Data extract: Begin

-- ==== Sys2Proof/Machine/Dma.lean ====
section
/-!
DEFINITION. DMA channels (R414 to R421, R425).
-/

namespace Sys2Proof.Machine

/-- Change DMA channel `ch`. -/
def Dev.onDma (d : Dev) (ch : Nat) (f : DmaCh → DmaCh) : Dev := { d with dma := Tab.upd {} d.dma ch f }

/-- DMA channel `ch`. -/
def Dev.dmaAt (d : Dev) (ch : Nat) : DmaCh := Tab.at {} d.dma ch

/-- OWNER of a channel: 0 host, 1 to 4 cores. -/
def Dev.dmaOwner (d : Dev) (ch : Nat) : Nat := d.fd (Reg.DMA_CH_STAT ch) 8 3

/-- Size of a memory space: LPDDR5X, SRAM, host memory; none for the reserved code (R415). -/
def Dev.spaceSize (d : Dev) : Nat → Nat
  | 0 => d.lpSize
  | 1 => sramBytes
  | 2 => 2 ^ 64
  | _ => 0

/-- Does a range keep inside its space and off bank 95? -/
def Dev.rangeOk (d : Dev) (space a n : Nat) : Bool :=
  decide (a + n ≤ d.spaceSize space) && decide (space < 3) && !(space == 1 && decide (n ≠ 0) && decide (95 * 2 ^ 21 < a + n))

/-- Element size of SWAP (R416). -/
def swapSize : Nat → Nat
  | 0 => 1
  | 1 => 2
  | _ => 4

/-- One element reordered by SWAP. -/
def swapElem (s : Nat) (l : List Byte) : List Byte :=
  match s, l with
  | 1, [a, b] => [b, a]
  | 2, [a, b, c, e] => [e, c, b, a]
  | 3, [a, b, c, e] => [c, e, a, b]
  | _, l => l

/-- A run of bytes reordered by SWAP, element by element; `n` bounds the elements. -/
def swapRun (s : Nat) : Nat → List Byte → List Byte
  | 0, _ => []
  | n + 1, l => if l.isEmpty then [] else swapElem s (l.take (swapSize s)) ++ swapRun s n (l.drop (swapSize s))

/-- The cause for which START is refused, 0 for none (R415, R416): the checks in the order of R415. -/
def Dev.dmaCause (d : Dev) (ch src dst n : Nat) : Nat :=
  let c := (d.rg (Reg.DMA_CH_CFG ch)).toNat
  let e := swapSize (bits c 4 2)
  if !d.rangeOk (bits c 0 2) src n || !d.rangeOk (bits c 2 2) dst n then 2
  else if src % e ≠ 0 ∨ dst % e ≠ 0 ∨ n % e ≠ 0 then 1
  else if bits c 0 2 = bits c 2 2 ∧ src < dst ∧ dst < src + n then 5
  else 0

/-- Show BUSY, the next addresses to be read and to be written, and the bytes not yet written (R414). -/
def Dev.dmaShow (d : Dev) (ch : Nat) : Dev :=
  let c := d.dmaAt ch
  let d := (d.pb (Reg.DMA_CH_STAT ch) 0 c.busy).pb Reg.DMA_BUSY ch c.busy
  let put := fun (d : Dev) (lo hi v : Nat) => (d.sg lo (BitVec.ofNat 32 v)).sg hi (BitVec.ofNat 32 (v / 2 ^ 32))
  (put (put d (Reg.DMA_SRC_LO ch) (Reg.DMA_SRC_HI ch) (c.src + c.buf.length)) (Reg.DMA_DST_LO ch) (Reg.DMA_DST_HI ch) c.dst).sg (Reg.DMA_REMAIN ch)
    (BitVec.ofNat 32 c.remain)

/-- Source 272 + ch, when INT_EN is 1. -/
def Dev.dmaRaise (d : Dev) (ch : Nat) : Dev := d.raiseIf (d.bt (Reg.DMA_CH_CFG ch) 6) (272 + ch)

/-- DONE sets, the tracker is written and the source raised (R418). -/
def Dev.dmaDone (d : Dev) (ch : Nat) : Dev :=
  let d := (d.onDma ch (fun c => { c with busy := false })).dmaShow ch
  let d := (d.sb (Reg.DMA_CH_STAT ch) 1).sb Reg.DMA_DONE ch
  let c := (d.rg (Reg.DMA_CH_CFG ch)).toNat
  let d := if bits c 7 1 = 1 then trkDoneWrite (bits c 8 6) (BitVec.ofNat 32 (bits c 16 16)) d else d
  d.dmaRaise ch

/-- A channel stops where it is: what it has read and not written is discarded, and the registers show where it stopped (R419). -/
def Dev.dmaHalt (d : Dev) (ch : Nat) : Dev :=
  (d.onDma ch (fun c => { c with busy := false, src := c.src + c.buf.length, buf := [] })).dmaShow ch

/-- DMA_START: a write of START by the owner to a channel that is not busy. -/
def Dev.dmaStart (d : Dev) (ch : Nat) : Dev :=
  let src := d.pair (Reg.DMA_SRC_LO ch) (Reg.DMA_SRC_HI ch)
  let dst := d.pair (Reg.DMA_DST_LO ch) (Reg.DMA_DST_HI ch)
  let n := (d.rg (Reg.DMA_COUNT ch)).toNat
  let cause := d.dmaCause ch src dst n
  if cause ≠ 0 then ((d.sb (Reg.DMA_CH_STAT ch) 3).sf (Reg.DMA_CH_STAT ch) 4 3 cause).dmaRaise ch
  else
    let d := (d.sf (Reg.DMA_CH_STAT ch) 4 3 0).onDma ch (fun _ => { busy := true, src := src, dst := dst, remain := n, startAt := d.cclks })
    if n = 0 then d.dmaDone ch else d.dmaShow ch

/-- Bytes of a space as a channel reads them; `data` are the bytes that host memory returns, missing ones free. -/
def W.spaceRead (w : W) (space a n : Nat) (data : List Byte) : List Byte :=
  match space with
  | 0 => w.lpRead a n
  | 1 => w.portRead a n
  | _ => (List.range n).map (fun i => data.getD i (w.rd .host (a + i)))

/-- A channel writes bytes to a space. -/
def W.spaceWrite (w : W) (space id a : Nat) (l : List Byte) : W :=
  match space with
  | 0 => w.lpWrite a l
  | 1 => w.portWrite a l
  | _ => w.hostWrite 2 id a l

/-- A busy channel moves its next `k` bytes, its read beats going on until `ahead` bytes have been read; `data` are the bytes that host
memory returns from its present source address on. -/
def W.dmaMove (w : W) (ch k ahead : Nat) (data : List Byte) : W :=
  let c := w.d.dmaAt ch
  let cfg := (w.d.rg (Reg.DMA_CH_CFG ch)).toNat
  let have_ := c.buf.length
  let buf := c.buf ++ w.spaceRead (bits cfg 0 2) (c.src + have_) (min c.remain (max k ahead) - have_) (data.drop have_)
  let w := w.dev Dev.useFree
  let w := w.spaceWrite (bits cfg 2 2) ch c.dst (swapRun (bits cfg 4 2) k (buf.take k))
  w.dev (fun d => (d.onDma ch (fun c => { c with src := c.src + k, dst := c.dst + k, remain := c.remain - k, buf := buf.drop k })).dmaShow ch)

/-- Does the channel wait: for Bus Master Enable (R483), or for a bank to wake (R471)? -/
def Dev.dmaWaits (d : Dev) (ch : Nat) : Bool :=
  let c := d.dmaAt ch
  let cfg := (d.rg (Reg.DMA_CH_CFG ch)).toNat
  let host := bits cfg 0 2 == 2 || bits cfg 2 2 == 2
  let banks := (if bits cfg 0 2 = 1 then banksOf c.src c.remain else []) ++ (if bits cfg 2 2 = 1 then banksOf c.dst c.remain else [])
  (host && !d.bme) || !d.banksReady banks

/-- The banks that the rest of a transfer touches are woken. -/
def Dev.dmaWake (d : Dev) (ch : Nat) : Dev :=
  let c := d.dmaAt ch
  let cfg := (d.rg (Reg.DMA_CH_CFG ch)).toNat
  d.wakeBanks ((if bits cfg 0 2 = 1 then banksOf c.src c.remain else []) ++ (if bits cfg 2 2 = 1 then banksOf c.dst c.remain else []))

/-- Beats that a channel requests from memory at once: DMA_CFG.BURST in force. -/
def Dev.dmaBurst (d : Dev) : Nat :=
  match d.ff Reg.DMA_CFG 0 3 with
  | 0 => 1
  | 1 => 2
  | 2 => 4
  | 3 => 8
  | _ => 16

/-- The channel that the arbiter serves at a beat boundary: a ready one of DMA0 to DMA7, else a ready one of the others, round-robin by
number within the class (R417). -/
def Dev.dmaPick (d : Dev) (ready : Nat → Bool) : Option Nat :=
  let turn := fun (lo n after : Nat) => ((List.range n).map (fun i => lo + (after - lo + i) % n)).find? ready
  turn 0 8 d.dmaHi <|> turn 8 24 d.dmaLo

/-- Bytes from the next address to be written on that a channel has read or can read before it meets a word in error (R468). -/
def Dev.dmaGood (d : Dev) (ch : Nat) : Nat :=
  let c := d.dmaAt ch
  c.buf.length + d.goodRun (d.fd (Reg.DMA_CH_CFG ch) 0 2) (c.src + c.buf.length) (c.remain - c.buf.length)

/-- An error stops a channel at the beat that meets it (R419): CAUSE 3 READ or 4 WRITE.  The read beats before the one that fails have
been issued, so DMA_SRC shows the one that failed. -/
def Dev.dmaFail (d : Dev) (ch cause : Nat) : Dev :=
  let ahead := if cause = 3 && decide (d.dmaGood ch < (d.dmaAt ch).remain) then d.dmaGood ch / 64 * 64 - (d.dmaAt ch).buf.length else 0
  let d := (d.onDma ch (fun c => { c with src := c.src + ahead })).dmaHalt ch
  ((d.sb (Reg.DMA_CH_STAT ch) 3).sf (Reg.DMA_CH_STAT ch) 4 3 cause).dmaRaise ch

/-- One beat of channel `ch`: at most 64 bytes are written, and reads run ahead by the burst, up to 256 bytes; a read that meets a word
in error stops the channel (R419, R468).  A setting of DMA_CFG that waits takes effect (R421). -/
def W.dmaBeat (w : W) (ch : Nat) (data : List Byte) : W :=
  let w := w.dev (fun d => d.reachUpdate .dma)
  let c := w.d.dmaAt ch
  let k := min 64 c.remain
  let ahead := min 256 (64 * w.d.dmaBurst)
  let w := if w.d.dmaGood ch < min c.remain (max k ahead) then w.dev (fun d => d.dmaFail ch 3) else w.dmaMove ch k ahead data
  w.dev (fun d => if ch < 8 then { d with dmaHi := (ch + 1) % 8 } else { d with dmaLo := 8 + (ch - 7) % 24 })

/-- The next `n` beats of channel `ch`, as long as it is busy. -/
def W.dmaBeats (ch : Nat) : Nat → List Byte → W → W
  | 0, _, w => w
  | n + 1, data, w => if (w.d.dmaAt ch).busy then W.dmaBeats ch n (data.drop 64) (w.dmaBeat ch data) else w

/-- Beats that a channel can have made before it is stopped: one a CCLK since its START (R417), and none beyond a word in error. -/
def Dev.dmaPace (d : Dev) (ch : Nat) : Nat :=
  let c := d.dmaAt ch
  let ahead := min 256 (64 * d.dmaBurst)
  let good := d.dmaGood ch
  let clean := if c.remain ≤ good then ceilDiv c.remain 64 else if good < ahead then 0 else (good - ahead) / 64 + 1
  if d.dmaWaits ch then 0 else min clean (d.cclks - c.startAt - ceilDiv ((d.rg (Reg.DMA_COUNT ch)).toNat - c.remain) 64)

/-- What a channel that is stopped from outside has moved until then: a free number of its beats (log entry 36). -/
def W.dmaProgress (w : W) (ch : Nat) (data : List Byte) : W :=
  W.dmaBeats ch ((Config.freeWord w.d.free).toNat % (w.d.dmaPace ch + 1)) data (w.dev Dev.useFree)

/-- A read or write error stops a channel at that beat (R419): the one that takes the word in error, where its source holds one; else
which beat failed is free. -/
def dmaError (ch cause : Nat) (w : W) : W :=
  if !(w.d.dmaAt ch).busy then w
  else if cause = 3 ∧ w.d.dmaGood ch < (w.d.dmaAt ch).remain ∧ !w.d.dmaWaits ch then W.dmaBeats ch ((w.d.dmaAt ch).remain / 64 + 1) [] w
  else (w.dmaProgress ch []).dev (fun d => d.dmaFail ch cause)

/-- Is channel `x` ready while the engine works towards the end of channel `ch`?  Another channel takes part while the data it needs are at
hand: none from host memory, which come with its own DMA_COMPLETE (log entry 43). -/
def Dev.dmaReady (d : Dev) (ch x : Nat) : Bool :=
  (d.dmaAt x).busy && !d.dmaWaits x && (x == ch || d.fd (Reg.DMA_CH_CFG x) 0 2 != 2)

/-- A beat of a channel that the arbiter serves meanwhile; its last one completes it (R418). -/
def W.dmaServe (w : W) (x : Nat) : W :=
  (w.dmaBeat x []).dev (fun d => if (d.dmaAt x).busy && (d.dmaAt x).remain == 0 then d.dmaDone x else d)

/-- The engine's beats until channel `ch` has moved all its data; `fuel` bounds them. -/
def W.dmaRun (ch : Nat) : Nat → List Byte → W → W
  | 0, _, w => w
  | fuel + 1, data, w =>
    if !(w.d.dmaAt ch).busy ∨ (w.d.dmaAt ch).remain = 0 then w else
    match w.d.dmaPick (w.d.dmaReady ch) with
    | none => w
    | some x => if x = ch then W.dmaRun ch fuel (data.drop 64) (w.dmaBeat ch data) else W.dmaRun ch fuel data (w.dmaServe x)

/-- Beats that the busy channels still have to make. -/
def Dev.beatsLeft (d : Dev) : Nat := ((List.range 32).map (fun x => (d.dmaAt x).remain / 64 + 1)).sum

/-- DMA_COMPLETE: the last write takes effect (R418), after the beats of the other channels that the arbiter serves meanwhile (R417); a
channel that met a word in error has stopped. -/
def dmaComplete (ch : Nat) (data : List Byte) (w : W) : W :=
  if !(w.d.dmaAt ch).busy then w else
  if w.d.dmaWaits ch then w.dev (fun d => d.dmaWake ch) else
  (W.dmaRun ch w.d.beatsLeft data w).dev (fun d => if (d.dmaAt ch).busy then d.dmaDone ch else d)

/-- DMA_ABORT of a busy channel. -/
def dmaAbort (ch : Nat) (data : List Byte) (w : W) : W :=
  if !(w.d.dmaAt ch).busy then w else (w.dmaProgress ch data).dev (fun d => (d.dmaHalt ch).sb (Reg.DMA_CH_STAT ch) 2)

/-- A write to the registers of channel `ch` by an agent (R414). -/
def chWrite (ag : Agent) (ch a : Nat) (v mask : Word) (w : W) : W :=
  if !ownerIs ag (w.d.dmaOwner ch) then w.dev (fun d => d.sb Reg.DMA_STAT 1) else
  let busy := (w.d.dmaAt ch).busy
  let vm := v &&& mask
  if a = Reg.DMA_CH_CMD ch then
    let w := if vm.getLsbD 0 then w.dev (fun d => if busy then d.sb Reg.DMA_STAT 2 else d.dmaStart ch) else w
    if vm.getLsbD 1 then dmaAbort ch [] w else w
  else if a = Reg.DMA_CH_STAT ch then
    w.dev (fun d => (if vm.getLsbD 1 then d.cb Reg.DMA_DONE ch else d).plainWrite a v mask)
  else if busy && decide (a < Reg.DMA_CH_CMD ch) then w.dev (fun d => d.sb Reg.DMA_STAT 2)
  else w.dev (fun d => d.plainWrite a v mask)

/-- A write to the DMA block. -/
def W.dmaWrite (w : W) (ag : Agent) (a : Nat) (v mask : Word) : W :=
  if 0x1410100 ≤ a ∧ a < 0x1410900 then chWrite ag ((a - 0x1410100) / 0x40) a v mask w
  else if a = Reg.DMA_CTRL then w.dev (fun d => d.ctrlWrite .dma (mergeWord (d.rg a) v mask))
  else if a = Reg.DMA_DONE then
    w.dev (fun d =>
      let vm := v &&& mask
      let d := (List.range 32).foldl (fun d ch => if vm.getLsbD ch then d.cb (Reg.DMA_CH_STAT ch) 1 else d) d
      d.plainWrite a v mask)
  else w.dev (fun d => d.plainWrite a v mask)

end Sys2Proof.Machine
end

Data extract: End

Wherever the word "spaceSize" occurs in the data above, copy the line it sits in.

def Dev.spaceSize (d : Dev) : Nat → Nat
  decide (a + n ≤ d.spaceSize space) && decide (space < 3) && !(space == 1 && decide (n ≠ 0) && decide (95 * 2 ^ 21 < a + n))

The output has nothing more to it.